Self-hosted AI coding agent orchestrator. Turn Slack messages into tested, reviewed PRs with pipeline automation, browser verification, and cost tracking.

Quick Start (Docker: local or docker runtime)

git clone https://github.com/chocksy/gooseherd.git
cd gooseherd
cp .env.example .env   # edit with your tokens
docker compose up -d
open http://localhost:8787

Or use make docker to build from source (includes sandbox image):

make docker

Quick Start (npm)

Requires Node.js 22+ and PostgreSQL 15+.

git clone https://github.com/chocksy/gooseherd.git
cd gooseherd
npm install
cp .env.example .env   # edit with your tokens

# Start PostgreSQL (if not already running):
docker run -d --name gooseherd-pg -e POSTGRES_USER=gooseherd \
  -e POSTGRES_PASSWORD=gooseherd -e POSTGRES_DB=gooseherd \
  -p 5432:5432 postgres:17-alpine

npm run dev
open http://localhost:8787

Add DATABASE_URL=postgres://gooseherd:gooseherd@localhost:5432/gooseherd to your .env when running outside Docker Compose.

How It Works

  1. Command via Slack — mention the bot with a task and target repo.
  2. Pipeline runs — clones repo, runs your AI agent, validates, commits, pushes.
  3. PR opens — with changed files, cost tracking, and optional browser verification.

Command Syntax

@gooseherd run owner/repo | Fix the flaky billing spec
@gooseherd run owner/repo@staging | Add nil guard on billing page
@gooseherd status
@gooseherd tail

Thread follow-ups reuse the repo from the latest run in that thread:

@gooseherd retry
@gooseherd base=main retry

Slack App Setup

  1. Create app at https://api.slack.com/apps
  2. Enable Socket Mode (no public webhook needed).
  3. Add bot token scopes: app_mentions:read, channels:history, chat:write
  4. Install to your workspace.
  5. Copy tokens into .env:
    • SLACK_BOT_TOKEN (xoxb-...)
    • SLACK_APP_TOKEN (xapp-...)
    • SLACK_SIGNING_SECRET

GitHub Setup

Provide GITHUB_TOKEN with repo write + PR permissions (for DRY_RUN=false).

Optional controls:

  • REPO_ALLOWLIST=yourorg/yourrepo — restrict which repos the bot can target
  • GITHUB_DEFAULT_OWNER=yourorg — default owner when only repo name is given

Agent Configuration

AGENT_COMMAND_TEMPLATE is fully configurable.
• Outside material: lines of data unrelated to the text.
-- ==== Sys2Proof/Machine/Clock.lean ====
section
/-! DEFINITION. Ticks, cycle starts, SYNCOUT, SYNCIN pulses and the discipline (09). -/

namespace Sys2Proof.Machine

/-! ## Ticks and cycle starts -/

/-- The Timebase counts: the part works and the Timebase is not stopped (R143). -/
def State.counting (s : State) : Bool := s.live && s.tb.running

/-- The next tick is counted: it is in progress, and its points are still to be taken (R39, R40, R142). -/
def Timebase.countTick (tb : Timebase) : Timebase :=
  { tb with tickCount := tb.tickCount + 1, tickHanded := false,
            syncOutAge := if tb.syncOut then tb.syncOutAge + 1 else tb.syncOutAge }

/-- A tick is handed: the tick in progress where it has not been handed yet, else the next one, counted in the same step (R142). -/
def Timebase.handTick (tb : Timebase) : Timebase :=
  if tb.tickHanded then { tb.countTick with tickHanded := true } else { tb with tickHanded := true }

/-- CYCLE_START (R105, R142): the tick count returns to 0 after the last tick of the cycle. -/
def execCycleStart (s : State) : Answer :=
  ifDue (s.counting && s.tb.tickHanded && s.active.header.cycleTicks ≤ s.tb.tickCount + 1) s
    (s.setTb (s.tb.nextCycle s.tb.nextCredit)).cycleStartWork

/-- SYNCOUT's pulse ends: the tick in progress is the eighth in which it is high, and has been handed (R145). No tick is counted
before the end (log entry 10). -/
def State.pulseEndDue (s : State) : Bool :=
  s.live && s.tb.syncOut && s.tb.tickHanded && Config.syncOutTicks ≤ s.tb.syncOutAge + 1

/-- SYNCOUT_PULSE_END (R145): SYNCOUT returns low 8 ticks after it was driven high. -/
def execSyncoutPulseEnd (s : State) : Answer :=
  ifDue s.pulseEndDue s (s.setTb { s.tb with syncOut := false, syncOutAge := 0 })

/-! ## Pulses (R146 to R149) -/

/-- The phase error of a pulse in the tick in progress (R146). -/
def Timebase.phaseError (tb : Timebase) (cycleTicks : Nat) : Int :=
  if tb.tickCount < cycleTicks - cycleTicks / 2 then tb.tickCount else tb.tickCount - cycleTicks

/-- The trim is clamped (R141). -/
def clampTrim (x : Int) : Int := max (-Config.trimLimit) (min Config.trimLimit x)

/-- The credit of an accepted pulse outside SEEK (R147). -/
def Timebase.credit (tb : Timebase) (e : Int) : Timebase :=
  if 0 ≤ e then { tb with startCredit := true } else { tb with nextCredit := true }

/-- The correction of the trim by a gain in ppm per tick of phase error (R149). -/
def Timebase.correct (tb : Timebase) (gain e : Int) : Timebase := { tb with trim := clampTrim (tb.trim - gain * e) }

/-- What a pulse does to the discipline: it leaves a Timebase (perhaps in a new state), or it makes a phase step. -/
inductive PulseEffect where
  | settle (tb : Timebase)
  | step (tb : Timebase)
deriving DecidableEq, Repr

/-- A pulse in ACQUIRE (R151). -/
def Timebase.acquirePulse (tb : Timebase) (h : SchedHeader) (e : Int) : PulseEffect :=
  let t := { tb.correct 8 e with missedRun := 0 }
  if e.natAbs ≤ h.acqTol then
    if h.nAcq ≤ tb.acquireRun + 1 then
      .settle { t with acquireRun := tb.acquireRun + 1, discipline := .track, lockRun := 0 }
    else .settle { t with acquireRun := tb.acquireRun + 1 }
  else .settle { t with acquireRun := 0 }

/-- A pulse in TRACK (R152). -/
def Timebase.trackPulse (tb : Timebase) (h : SchedHeader) (e : Int) : PulseEffect :=
  let t := tb.correct 1 e
  if e.natAbs ≤ h.lockTol then
    if h.nLock ≤ tb.lockRun + 1 then .settle { t with lockRun := tb.lockRun + 1, discipline := .locked }
    else .settle { t with lockRun := tb.lockRun + 1 }
  else if e.natAbs ≤ h.acqTol then .settle { t with lockRun := 0 }
  else .step t

/-- A pulse in LOCKED (R153). -/
def Timebase.lockedPulse (tb : Timebase) (h : SchedHeader) (e : Int) : PulseEffect :=
  let t := tb.correct 1 e
  if e.natAbs ≤ h.lockTol then .settle t
  else if e.natAbs ≤ h.acqTol then .settle { t with discipline := .track, lockRun := 0 }
  else .step t

/-- A pulse in HOLDOVER (R154): no correction. -/
def Timebase.holdoverPulse (tb : Timebase) (h : SchedHeader) (e : Int) : PulseEffect :=
  if e.natAbs ≤ h.acqTol then .settle { tb with discipline := .track, lockRun := 0 } else .step tb

/-- A pulse taken in FOLLOWER mode, with phase error e (R147, R150 to R154). -/
def Timebase.pulse (tb : Timebase) (h : SchedHeader) (e : Int) : PulseEffect :=
  match tb.discipline with
  | .master => .settle tb
  | .seek => .step { tb with lockRun := 0, holdoverCount := 0 }
  | d =>
    if h.syncWin < e.natAbs then .settle { tb with spurious := min Config.spuriousMax (tb.spurious + 1) }
    else match d with
      | .acquire => (tb.credit e).acquirePulse h e
      | .track => (tb.credit e).trackPulse h e
      | .locked => (tb.credit e).lockedPulse h e
      | _ => (tb.credit e).holdoverPulse h e

/-- The state after a pulse: a change of discipline is reported, a phase step made (R155, R156). -/
def State.takePulse (s : State) : State :=
  match s.tb.pulse s.active.header (s.tb.phaseError s.active.header.cycleTicks) with
  | .settle tb => s.changeDiscipline tb
  | .step tb => s.phaseStep tb

/-- SYNC_PULSE (R144, R146): in MASTER mode, and while the Timebase is stopped, the pulse is not taken. -/
def execSyncPulse (s : State) : Answer :=
  ifDue (s.counting && s.active.header.mode = .follower) s s.takePulse

/-! ## Missed pulses (R148, R151 to R154) -/

/-- Entry to SEEK: trim 0, the four counters 0, both credits no (R151, R154). -/
def Timebase.toSeek (tb : Timebase) : Timebase :=
  { tb with discipline := .seek, trim := 0, acquireRun := 0, lockRun := 0, missedRun := 0, holdoverCount := 0,
            startCredit := false, nextCredit := false }

/-- A missed-pulse event taken by the discipline. -/
def Timebase.missed (tb : Timebase) (h : SchedHeader) : Timebase :=
  match tb.discipline with
  | .acquire => if 3 ≤ tb.missedRun + 1 then tb.toSeek else { tb with missedRun := tb.missedRun + 1 }
  | .track | .locked => { tb with discipline := .holdover, holdoverCount := 1 }
  | .holdover =>
    if h.holdoverLimit ≤ tb.holdoverCount + 1 then tb.toSeek else { tb with holdoverCount := tb.holdoverCount + 1 }
  | .master | .seek => tb

/-- The disciplines in which the check at tick SYNC_WIN is made (R148). -/
def Discipline.checksPulses : Discipline → Bool
  | .acquire | .track | .locked | .holdover => true
  | .master | .seek => false

/-- The missed-pulse event is due: tick SYNC_WIN, start credit no, not yet made in this cycle (R148). DESIGN CHOICE (log entry 26):
a pulse with negative e at tick SYNC_WIN that causes a phase step in TRACK, LOCKED or HOLDOVER before the check cuts the cycle (R155),
so that cycle's check makes no event; R157 says of such a pulse that the check makes its event in either order. -/
def State.missedDue (s : State) : Bool :=
  s.counting && s.tb.discipline.checksPulses && s.tb.tickCount = s.active.header.syncWin && !s.tb.startCredit
    && !s.tb.missedMade

/-- MISSED_PULSE_EVENT (R148). -/
def execMissedPulseEvent (s : State) : Answer :=
  ifDue s.missedDue s (s.changeDiscipline { s.tb.missed s.active.header with missedMade := true })

/-! ## The tick -/

/-- The next tick of the cycle can be counted: the tick in progress has been handed. At the last tick of a cycle the tick count's
next move is its return to 0, which is the cycle start; tick SYNC_WIN does not end before its missed-pulse event, and the eighth tick
of a SYNCOUT pulse not before the pulse's end (R142, R145, R148, log entries 9 and 10). -/
def State.nextTickDue (s : State) : Bool :=
  s.counting && s.tb.tickHanded && s.tb.tickCount + 1 < s.active.header.cycleTicks && !s.missedDue
    && !s.pulseEndDue

/-- TICK (R39, R142): a tick is handed and its points are taken: the tick in progress, if its points are still to be taken, else
the next one. -/
def execTick (s : State) : Answer :=
  ifDue ((s.counting && !s.tb.tickHanded) || s.nextTickDue) s (s.setTb s.tb.handTick).takePoints

end Sys2Proof.Machine
end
Placeholders are shell-escaped:

Placeholder Description
{{repo_dir}} Cloned repo directory
{{prompt_file}} Task file path
{{task_file}} Same as prompt_file
{{run_id}} Unique run identifier
{{repo_slug}} owner/repo

Default uses scripts/dummy-agent.sh — a safe no-op test stub that creates a file and a screenshot without touching real code. Switch to your agent for real runs (the sandbox image ships with all of these pre-installed):

# pi-agent (OPENROUTER_API_KEY)
AGENT_COMMAND_TEMPLATE='cd {{repo_dir}} && pi -p @{{prompt_file}} --no-session --mode json'

# Goose (OPENROUTER_API_KEY)
AGENT_COMMAND_TEMPLATE='cd {{repo_dir}} && goose run --no-session -i {{prompt_file}}'

# OpenAI Codex CLI (CODEX_API_KEY)
AGENT_COMMAND_TEMPLATE='cd {{repo_dir}} && codex exec --full-auto "$(cat {{prompt_file}})"'

# Claude Code CLI (ANTHROPIC_API_KEY)
AGENT_COMMAND_TEMPLATE='cd {{repo_dir}} && claude -p "$(cat {{prompt_file}})" --allowedTools "Read,Edit,Write,Bash,Grep,Glob"'

# Cursor Agent CLI (CURSOR_API_KEY)
AGENT_COMMAND_TEMPLATE='cd {{repo_dir}} && cursor-agent "$(cat {{prompt_file}})" --no-interactive'

Dashboard

Built-in run inspector at http://localhost:8787:

  • Live run status and phase tracking
  • Tail logs, changed files view
  • Run feedback (+1/-1 + notes)
  • One-click retry for failed runs
  • Cost tracking per run

Local Trigger (No Slack)

npm run local:trigger -- yourorg/yourrepo@main "make footer full width"

Deployment

See docs/deployment.md for the full deployment guide — all environment variables, feature toggles, production tips, and docker-compose configuration.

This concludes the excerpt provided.